See also the accompanying document giving background information.
This is an introduction to the procedures for using Refmac5 to refine a crystal structure.
See also the documentation for Refmac5 and Sketcher.
In the following instructions, when you need to type something, or click on something, it will be shown in red. Output from the programs or text from the interface is given in green.
This example is to refine the protein RNAse Sa in its unliganded and liganded form, for which we know:
The final structure (solved by Joseph Sevcik: J. Sevcik, Z. Dauter, V.S. Lamzin, K. Wilson, Acta Cryst. D52 (1996) p327-344) looks like this:
There are 1749 atoms in the asymmetric unit. If we describe each atom using three positional parameters x,y,z and an isotropic temperature factor B there are 6996 parameters. In the experimental data (see $DATA/rnase18.mtz) there are 17991 reflections giving an observation-to-parameter-ratio of 17991/6996 = 2.57. This is not enough to refine all parameters as independent variables. However we have a great deal of information about the geometry of molecules - the bond lengths and bond angles etc. The refinement program will set up restraints between related atoms which say, for example, that the distance between two bonded atoms must be close to the ideal bond length.
Refinement programs read libraries describing the expected geometry. These contain information about the ideal bond lengths, bond angles, planar groups etc. for the common chemical monomers which are found in macromolecules (e.g. amino acids and nucleic acids). If this information is incorrect you will not get a correct structure.
If your structure contains an unusual substrate molecule or a modified amino acid, then there may be no suitable description in the library, and you will have to provide one in the required style. This can be difficult; it is essential you know the chemical definition of your ligand, (e.g. which atoms lie in a plane, which bond type exists, etc). This knowledge must then be written in the correct format for the refinement program to read. This can also be challenging, so we will make the geometry description for the ligand to show how it is done.
Files in directory DATA:
rnase.pdb | The refined unliganded protein coordinates |
GMP.pdb | Idealised coordinates of the ligand molecule, guanosine-3*-monophosphate |
rnase-3gp.pdb | The refined protein-ligand coordinates |
rnase_bad.pdb | A test set of coordinates with errors introduced. |
rnase18.mtz | An MTZ file containing three sets of experimental data extending to 1.8Å, labelled FNAT SIGFNAT F3GP SIGF3GP F2GP SIGF2GP for unliganded protein, the protein liganded with guanosine-3*-monophosphate (3GP) and with guanosine-2*-monophosphate (2GP), respectively | rnase115.mtz | The experimental data and calculated structure factors and phases for the unliganded protein to 1.15Å |
rnase25.mtz | An MTZ file containing experimental data (including anomalous), extending to 2.5Å, for the native protein and three derivatives (mercury, platinum and iodine), as used for experimental phasing by MIR and experimental phasing by MAD |
The output files in directory RESULTS:
3GP_mon_lib.cif | The monomer library description of 3GP |
review.log | The log file from running Refmac5 to review restraints |
rnase18_bad_refmac1.pdb | The output file from running Refmac5 to review restraints |
refmac-unliganded.log | .log from Refmac5 refinement of unliganded RNAse |
For the tutorial a file called $DATA/rnase_bad.pdb bas been generated, which has had some errors introduced. The residue ARG B:63 is now too close to ARG A:63. Also, all residues have been shifted by up to 0.2Å.

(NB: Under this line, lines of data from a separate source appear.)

-- ==== Sys2Proof/Machine/Cell.lean ====
section
/-! DEFINITION. Cell measurement (02): cycle instants, snapshot windows, results, shadow converters, swaps. -/

namespace Sys2Proof.Machine

/-! ### The effective cell count (R43 to R45) -/

/-- The count CELL_CFG.NCELL names, or the detected one; no cells on the anchor (R27, R44). -/
def State.effCount (s : State) : Nat :=
  let c := s.get CELL_CFG_NCELL
  if s.anchor then 0 else if 4 ≤ c ∧ c ≤ 24 then c else s.get ID_ROLE_NCELL

/-- Detected and recorded count (R291). -/
def State.countDetail (s : State) : Nat := s.get ID_ROLE_NCELL + 256 * s.get CELL_CFG_NCELL

/-- EVT004 where the record's count differs from the detected one (R44). -/
def State.countCheck (s : State) : State :=
  if !s.anchor && s.effCount != s.get ID_ROLE_NCELL then s.beginsAt 4 1 s.countDetail else s.ends 4 2

/-- What a channel above the effective count no longer has (R45): its cell-measurement events and its shadow. DESIGN CHOICE (log entry 33):
its PROT_SOFT_OV and PROT_SOFT_UV bits, counts, EVT008 and EVT009 stay as they are; R66 does not say what a lowered count does to them. -/
def State.dropAbove (s : State) (n : Nat) : State :=
  let m := chMask (fun c => decide (n ≤ c.val))
  let s := (((s.ends 0 m).ends 1 m).ends 12 m)
  let s := (s.clearBits PROT_LIVE_UV_LIVE m).ends 7 m
  let s := (allCh.filter (fun c => decide (n ≤ c.val))).foldl (fun t c =>
    ((t.freeShadow (c.val + 1)).dropConv false (c.val + 1)).dropConv true (c.val + 1)) s
  (s.dropWindows m 0).followLive

/-- The effective count takes a value: the highest UV-armed channel follows it (R64). -/
def State.setNcell (s : State) (n : Nat) : State :=
  let s := s.put CELL_STATUS_NCELL n
  let s := if s.flag PROT_STATUS_PRESENCE then s else s.put PROT_STATUS_UVTOP n
  ((s.dropAbove n).countCheck).balRefresh

/-! ### Shadow converters (R46 to R49) -/

/-- EVT003 while roving is stopped (R46). DESIGN CHOICE (log entry 31): roving is stopped by CELL_SHADOW_CFG.ROVE alone; while both
shadows substitute and ROVE is 1 it counts as running, which R48 does not say. -/
def State.roveCheck (s : State) : State :=
  if s.flag CELL_SHADOW_CFG_ROVE then s.ends 3 (bit 24) else s.beginsAt 3 24 0

/-- The channel a roving shadow takes: the first connected, unfenced one from a number on, wrapping at the top, never the one the
other shadow holds (R46). -/
def State.roveNext (s : State) (start avoid : Nat) : Option Nat :=
  let l := ((List.range s.ncell).map (· + 1)).filter (fun c => !s.cellFenced (c - 1) && c != avoid)
  match l.find? (fun c => decide (start ≤ c)) with
  | some c => some c
  | none => l.head?

/-- Where a shadow's roving goes on; its first conversion starts at channel 1, or at ⌈N/2⌉ + 1 for shadow 2 (R46). -/
def State.roveStart (s : State) (second : Bool) : Nat :=
  let x := s.shadow second
  if x.next ≠ 0 then x.next else if second then divUp s.ncell 2 + 1 else 1

/-- The channel shadow 2 holds. -/
def State.heldBy2 (s : State) : Nat :=
  let x := s.cell.sh2
  if s.get CELL_SUBST_SH2 ≠ 0 then s.get CELL_SUBST_SH2
  else if x.stay ≠ 0 then x.stay
  else match x.convs.getLast? with
    | some c => c.ch
    | none => 0

/-- The window that began at a local time changed. -/
def State.mapWindow (s : State) (began : Nat) (f : Window → Window) : State :=
  s.setWindows (s.cell.windows.map (fun w => if w.started && w.began == began then f w else w))

/-- A shadow's part in a snapshot that begins at a local time (R46, R48). -/
def State.startShadow (s : State) (second : Bool) (t : Nat) : State :=
  let x := s.shadow second
  let sub := s.get (shField second)
  let busy := match x.begun with
    | some b => decide (t < b + us 250)
    | none => false
  let begin_ (ch : Nat) (roving : Bool) (next : Nat) : State :=
    s.setShadow second { x with convs := x.convs ++ [⟨ch, t, none, roving, none⟩], begun := some t, next := next }
  if sub ≠ 0 then
    if busy then
      match x.last with
      | some v => s.mapWindow t (fun w => { w with subst := w.subst ++ [(sub, v, false)] })
      | none => s
    else (begin_ sub false x.next).mapWindow t (fun w => { w with awaiting := w.awaiting ++ [sub] })
  else if busy || !s.flag CELL_SHADOW_CFG_ROVE then s
  else if x.stay ≠ 0 then begin_ x.stay true x.next
  else match s.roveNext (s.roveStart second) (if second then 0 else s.heldBy2) with
    | some ch => begin_ ch true (ch + 1)
    | none => s

/-- Fenced channels that wait for a shadow are given one at a snapshot instant, shadow 2 first (R48). DESIGN CHOICE (log entry 31): of
several that wait the lowest channel number comes first; R48 names no order among them. -/
def State.assignWaiting (s : State) : State :=
  ((List.range s.ncell).filter s.cellFenced).foldl (fun t i => t.assignShadow (i + 1)) s

/-- The window of an instant begins: what holds at its start is taken, the shadows begin (R46, R48, R49, R88). One that has begun is
not begun again. -/
def State.startWindow (s : State) (t : BitVec 64) : State :=
  let mine (w : Window) : Bool := w.t == t && !w.started
  if s.cell.windows.any mine then
    let b := s.localOf t.toNat
    let s := s.assignWaiting
    let s := s.setWindows (s.cell.windows.map (fun w => if mine w then { w with
      started := true, began := b, rate := s.cell.rate, p := s.net.p, ncell := s.ncell, tsync := s.flag NET_TSYNC_TSYNC,
      void := BitVec.ofNat 24 (s.get FLT_FENCED0_CH), voidAux := BitVec.ofNat 12 (s.get FLT_FENCED2_AUX) } else w))
    (s.startShadow true b).startShadow false b
  else s

/-- Accepted SNAPSHOT_NOW windows whose instant has come and lies before a limit begin, in order. -/
def State.startBefore (s : State) (limit : Nat) : State :=
  let due := s.cell.windows.filter (fun w => !w.started && decide (w.t.toNat ≤ s.chain.toNat) && decide (w.t.toNat < limit))
  due.foldl (fun u w => u.startWindow w.t) s

/-- Those before the next cycle instant: one named for that instant or later begins with the settings the instant brings (R37, R395). -/
def State.startDue (s : State) : State := s.startBefore s.net.nextT.toNat

/-- The next SNAP_SEQ: 0 is skipped at the wrap (R39). -/
def nextSeq (w : Word) : Word := if w = 0xFFFFFFFF then 1 else w + 1

/-- SEQ byte of the snapshot that the window which began at a local time becomes. -/
def State.seqOf (s : State) (began : Nat) : Byte :=
  ((s.cell.windows.takeWhile (fun w => w.began != began)).foldl (fun q _ => nextSeq q) (nextSeq (s.reg SNAP_SEQ))).extractLsb' 0 8

/-- A roving comparison (R47): difference stored; beyond TOL the shadow stays, PERSIST times over raises EVT000. -/
def State.compare (s : State) (second : Bool) (c : ShadowConv) (diff : Int) : State :=
  let x := s.shadow second
  let s := s.setReg (if second then CELL_SHADOW_D2 else CELL_SHADOW_D1) (BitVec.ofInt 32 diff)
  let s := s.put (if second then CELL_SHADOW_LAST_CH2 else CELL_SHADOW_LAST_CH1) c.ch
  let s := s.put CELL_SHADOW_LAST_SEQ (c.seq.getD (s.seqOf c.began)).toNat
  if x.stay ≠ 0 ∧ x.stay ≠ c.ch then s
  else if 100 * s.get CELL_SHADOW_CFG_TOL < diff.natAbs then
    if max 1 (s.get CELL_SHADOW_CFG_PERSIST) ≤ x.overs + 1 then
      (s.setShadow second { x with stay := 0, overs := 0 }).begins 0 (bit (c.ch - 1))
    else s.setShadow second { x with stay := c.ch, overs := x.overs + 1 }
  else (s.setShadow second { x with stay := 0, overs := 0 }).ends 0 (bit (c.ch - 1))

/-- SHADOW_COMPARISON (R47, R48): a shadow conversion of 200 microseconds has ended with a value in microvolt; a roving one is
compared with the main result, a substitute goes into its snapshot and is the last one of the channel the shadow substitutes. -/
def execShadowComparison (second : Bool) (value : Int) (s : State) : Res :=
  let s := s.startDue
  let x := s.shadow second
  match x.convs with
  | [] => finish s
  | c :: r =>
    if s.now < c.began + us 200 then finish s
    else if c.roving then
      match c.main with
      | some m => finish ((s.setShadow second { x with convs := r }).compare second c (m - value))
      | none => finish s
    else
      let s := s.setShadow second { x with convs := r, last := if s.get (shField second) = c.ch then some value else x.last }
      finish (s.mapWindow c.began (fun w =>
        { w with subst := w.subst ++ [(c.ch, value, true)], awaiting := w.awaiting.filter (fun k => k != c.ch) }))

/-! ### Cycle instants (R34, R35, R44, R51, R395) -/

/-- Local start and RATE of an FIR output: one window of the outputs R33 places. -/
structure Output where
  began : Nat
  rate : Nat
deriving DecidableEq, Repr

/-- The grids whose outputs can be under way: the one in force, then those replaced (R33, R34). -/
def State.grids (s : State) : List OldGrid := ⟨s.cell.gridT, s.cell.gridAt, s.cell.rate, s.localOf s.net.nextT.toNat⟩ :: s.cell.oldGrids

/-- An output lies on the grid at the configured rate (R32, R66): it began on one of its instants. -/
def State.onGrid (s : State) (o : Output) : Bool :=
  s.grids.any (fun g => decide (g.began ≤ o.began) && (o.began - g.began) % tOut g.rate == 0 && decide (o.began < g.ended) &&
    g.rate == o.rate)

We will use REFMAC5 in review restraints mode. The program will look at the atom coordinates and decide where there are disulphide bonds, cis-peptides and D-peptides. It will also calculate the distance between atoms and if they are very close it will assume the atoms are bonded and will make a make a restraint to say 'these two atoms must stay close'. Of course this is not always right. It will also add any absent atoms - if a residue does not have the right atoms it will make them. REFMAC5 will help you by finding the disulphide bonds etc. automatically but you MUST check that they are correct.

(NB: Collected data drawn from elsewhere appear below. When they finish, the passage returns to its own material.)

-- ==== Sys2Proof/Machine/Nvm.lean ====
section
/-! DEFINITION. The non-volatile memory (R360 to R362): pages and their check words, A/B pairs, page programs in their order of
priority, and what the change log adds to it (R252, R364). -/

namespace Sys2Proof.Machine

/-! ### Checks with a seed (R361, R365) -/

/-- CRC-32C with the seed folded into the initial value in its held form (R361, R370). -/
def crcSeeded (seed : Nat) (l : List Byte) : Nat :=
  crcBytes 32 0x1EDC6F41 (0xFFFFFFFF ^^^ mirror 32 seed) 0xFFFFFFFF true l

/-- The bytes of a page record: 63 words and the page check (R361). -/
def pageOf (page : Nat) (ws : List Word) : List Byte :=
  let b := bytesOf ((List.range 63).map (wd ws))
  b ++ wordBytes (BitVec.ofNat 32 (crcSeeded page b))

/-- A word of a page. -/
def State.pageWord (s : State) (page i : Nat) : Word := memWord s.cfg.nvm (256 * page + 4 * i)

/-- Nothing is listed in the page: it is erased or wiped (R360). -/
def State.pageErased (s : State) (page : Nat) : Bool :=
  !(s.cfg.nvm.any (fun c => c.1 / 256 == page))

/-- The page check proves good (R361); an erased page counts as empty. -/
def State.pageOk (s : State) (page : Nat) : Bool :=
  !s.pageErased page && (s.pageWord page 63).toNat == crcSeeded page (memBytes s.cfg.nvm (256 * page) 252)

/-- A page the part reads and finds bad: EVT120 with the page (R361); an erased page is empty and raises nothing
(log entry 40). -/
def State.checkPage (s : State) (page : Nat) : State :=
  if s.pageErased page || s.pageOk page then s else s.occur 120 page

/-- The copy in force of an A/B pair: the valid one with the higher count in word 0 (R361). -/
def State.pairInForce (s : State) (a b : Nat) : Option Nat :=
  match s.pageOk a, s.pageOk b with
  | true, true => some (if (s.pageWord a 0).toNat < (s.pageWord b 0).toNat then b else a)
  | true, false => some a
  | false, true => some b
  | false, false => none

/-- The count of a pair's copy in force. -/
def State.pairCount (s : State) (a b : Nat) : Nat :=
  match s.pairInForce a b with
  | some p => (s.pageWord p 0).toNat
  | none => 0

/-! ### Page programs (R362) -/

/-- A user program is pending (R363). -/
def State.userPending (s : State) : Bool := s.programs.any (fun p => p.prio == prioUser)

/-- A record page is to be programmed. -/
def State.queueRecord (s : State) (page prio : Nat) (ws : List Word) : State := s.queueProg page prio (pageOf page ws)

/-- What a page holds once the programs that wait for it have ended: the last of them, or the page as it stands; none where that fails
its check (R361). -/
def State.pageImage (s : State) (page : Nat) : Option (List Byte) :=
  match (s.programs.filter (fun p => p.page == page)).getLast? with
  | some p => some p.bytes
  | none => if s.pageOk page then some (memBytes s.cfg.nvm (256 * page) 252) else none

/-- The page and the count of a pair's new copy: the one with the lower count, or the invalid one (R361). -/
def State.pairNext (s : State) (a b : Nat) : Nat × Nat :=
  let count (p : Nat) : Option Nat := (s.pageImage p).map (fun l => numAt l 0 4)
  match count a, count b with
  | some m, some n => if m < n then (a, n + 1) else (b, m + 1)
  | some m, none => (b, m + 1)
  | none, some n => (a, n + 1)
  | none, none => (a, 1)

/-- A pair's new copy is to be programmed (R361). -/
def State.queuePair (s : State) (a b prio : Nat) (ws : List Word) : State :=
  s.queueRecord (s.pairNext a b).1 prio (BitVec.ofNat 32 (s.pairNext a b).2 :: ws)

/-- Bytes written to a page. -/
def State.putPage (s : State) (page : Nat) (bytes : List Byte) : State :=
  { s with cfg := { s.cfg with nvm := memPut s.cfg.nvm (256 * page) bytes } }

/-- Pages wiped: every byte reads 0x00 (R360). -/
def State.wipePages (s : State) (pages : List Nat) : State :=
  { s with cfg := { s.cfg with nvm := s.cfg.nvm.filter (fun c => !pages.contains (c.1 / 256)) } }

/-- LIFECYCLE as ID_STATE codes it (R29). -/
def lifeCode (l : Life) : Nat :=
  match l with
  | .manufacture => 0
  | .commission => 1
  | .operate => 2
  | .service => 3
  | .retire => 4

def lifeOf (n : Nat) : Option Life :=
  match n with
  | 0 => some .manufacture
  | 1 => some .commission
  | 2 => some .operate
  | 3 => some .service
  | 4 => some .retire
  | _ => none

/-- The pages wiped on the way to a state (R358); the lifecycle pages themselves are written last (R359; log entry 74). -/
def wipeList (b : Life) : List Nat :=
  match b with
  | .commission => (List.range 0x60).map (· + 0x20)
  | .retire => ((List.range 0xE0).map (· + 0x20)).filter (fun p => p != 0xB0 && p != 0xB1)
  | _ => []

/-- A program of the lifecycle record waits or runs. -/
def State.lifeQueued (s : State) : Bool := s.programs.any (fun p => p.page == 0xB0 || p.page == 0xB1)

/-- A wipe that a start has found unfinished, and that step 8 takes up (R359); one that has ended and whose record is being written is none. -/
def State.wipeDue (s : State) : Bool := s.flag CFG_LC_WIPEPEND && !s.cfg.wiping && !s.lifeQueued

/-- Pages still to be wiped: those of a wipe that runs, or is due (R359). -/
def State.toWipe (s : State) : List Nat := if s.wipeDue then wipeList s.life else s.cfg.wipe

/-- A word of the NVM as the window shows it: pages still to be wiped read 0x00 (R359); page 0x00 begins with the factory ID, and
the other words of Torath's pages are its own (R360). -/
def State.nvmWord (s : State) (a : Nat) : Word :=
  if a = 0 then lo64 s.fid else if a = 4 then hi64 s.fid
  else if a < 0x2000 then Config.torathWord a
  else if s.toWipe.contains (a / 256) then 0 else memWord s.cfg.nvm a

/-! ### The change log (R252, R364) -/

/-- The page of a slot of the ring (R364). -/
def logPageOf (i : Nat) : Nat := 0x80 + i % 128 / 10

/-- The byte of a page at which a slot's words begin (R364). -/
def logOffset (i : Nat) : Nat := 4 + 24 * (i % 128 % 10)

/-- The entry in slot i of the ring, words 0 to 6, as its page holds them (R252, R364); none on a bad page, or where the slot has never been
written. -/
def State.logEntry (s : State) (i : Nat) : Option (List Word) :=
  let n := s.safe.logSeq
  let back := (n + 127 - i % 128) % 128
  if back < n then
    (s.pageImage (logPageOf i)).map (fun b =>
      BitVec.ofNat 32 (n - 1 - back) :: (List.range 6).map (fun k => wordAt b (logOffset i + 4 * k)))
  else none

/-- The words of the page of entry n: the sequence number of its first slot, and the entry among what the page holds (R364). -/
def State.logPage (s : State) (n : Nat) (e : List Word) : List Word :=
  let old := (s.pageImage (logPageOf n)).getD []
  BitVec.ofNat 32 (n - n % 128 % 10) ::
    (List.range 60).map (fun j => if j / 6 = n % 128 % 10 then e.getD (j % 6) 0 else wordAt old (4 + 4 * j))

/-- An entry appended (R252), its page queued for programming. Sequence numbers begin at 0. -/
def State.logAppend (s : State) (kind ofs : Nat) (old new : Word) : State :=
  let n := s.safe.logSeq
  let e := [lo64 s.chain, hi64 s.chain, BitVec.ofNat 32 (kind * 2 ^ 24 + lifeCode s.life * 2 ^ 20 + ofs), old, new, s.reg SAFE_PCRC]
  ({ s with safe := { s.safe with logSeq := n + 1 } } : State).queueRecord (logPageOf n) prioLog (s.logPage n e)

/-- The entry of a passphrase change (R251, R252): what its old and new value are is open, and drawn free (log entries 3 and 65). -/
def State.logPassphrase (s : State) : State :=
  (s.drawN 2).2.logAppend 2 (SAFE_PW 0) ((s.drawN 2).1.getD 0 0) ((s.drawN 2).1.getD 1 0)

/-- SAFE_LOG_Ew for entry i (R252, R364): word 7 is the check of words 0 to 6; an entry on a bad page, or a slot never written,
reads 0 throughout (log entry 41). -/
def State.logRead (s : State) (i w : Nat) : Word :=
  match s.logEntry i with
  | some e => if w = 7 then BitVec.ofNat 32 (crc32c (bytesOf e)) else e.getD w 0
  | none => 0

/-- Programs that wait are dropped, and with them the entries that only they hold (R310, R364; log entries 57 and 66). -/
def State.dropWaiting (s : State) : State :=
  { s with cfg := { s.cfg with progs := [] },
           safe := { s.safe with logSeq := s.safe.logSeq - (s.cfg.progs.filter (fun p => p.prio == prioLog && decide (p.page < 0x8D))).length } }

/-- Salt and hash as their pages hold them (R251, R361). -/
def State.storedHash (s : State) : Option (List Byte × List Byte) :=
  (s.pairInForce 0x8D 0x8E).map (fun p => (memBytes s.cfg.nvm (256 * p + 4) 16, memBytes s.cfg.nvm (256 * p + 20) 32))

/-! ### Capture slots (R365) -/

/-- A slot holds a capture: its page 0 proves good. -/
def State.slotOk (s : State) (k : Nat) : Bool :=
  !s.toWipe.contains (0x20 + 8 * k) && s.pageOk (0x20 + 8 * k)

def State.validSlots (s : State) : Nat := maskOf ((List.range 8).filter s.slotOk)

end Sys2Proof.Machine
end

From the Refinement module select Run Refmac5.
In the Protocol folder, enter a Job title such as:
Then
Now select the input coordinate file:
Look in the folder called Setup Geometric Restraints. In here you can decide what to look for in the PDB file. We will use the defaults - you do not need to change anything.
Now run the REFMAC5 program. From the Run menu at the bottom of the window choose Run Now.
The job will take a little time. When it has finished, the job status will be "FAILED" - this is caused by WARNINGs (see below) which should be considered serious, but which are part of the learning process here. Look at the log file (click on the name of the job, refmac5, in the main window and use View Files from Job and View Log Files).
Some interesting things in the log file:
WARNING : CIS peptide bond is found, angle = 16.01 ch:AA res: 26 GLY --> 27 PRO .... WARNING : link:SS is found dist = 2.211 ideal_dist= 2.031 ch:BB res: 7 CYS at:SG .->BB res: 96 CYS at:SG
These things are correct, REFMAC5 has checked the input protein molecule and found some cis peptide bonds and some disulphide bonds, but there is also:
WARNING : description of link:ARG-ARG not found in the dictionary. link will be created with bond_lenth = 1.400
This is not true, REFMAC5 will suggest making bonds between the residues which are too close.
Now look at the output PDB file: use View Files from Job and select rnase_bad_refmac1.pdb (this file can also be found in the RESULTS directory).
At the top of this file is new information:
LINK NH1_ ARG A 40 NE__ ARG B 63 ARG-ARG LINK NH1_ ARG A 40 CZ__ ARG B 63 ARG-ARG1 LINK NH1_ ARG A 40 NH2_ ARG B 63 ARG-ARG2 LINK GLY A 26 PRO A 27 PNCIS SSBOND 1 CYS A 96 CYS A 7 LINK GLY B 26 PRO B 27 PNCIS SSBOND 2 CYS B 96 CYS B 7
Now Quit from the window.
It is necessary to edit the PDB file to remove the bad link information. There is an easy way to do this. From the Refinement menu in CCP4i main window select Edit Restraints in PDB.
Select the input file:
Wait while the program reads the file.
In the window you will now see:
The space group and the symmetry operators for the space group (you may need this information to define disulphide bonds or links between molecules that are not in the same asymmetric unit).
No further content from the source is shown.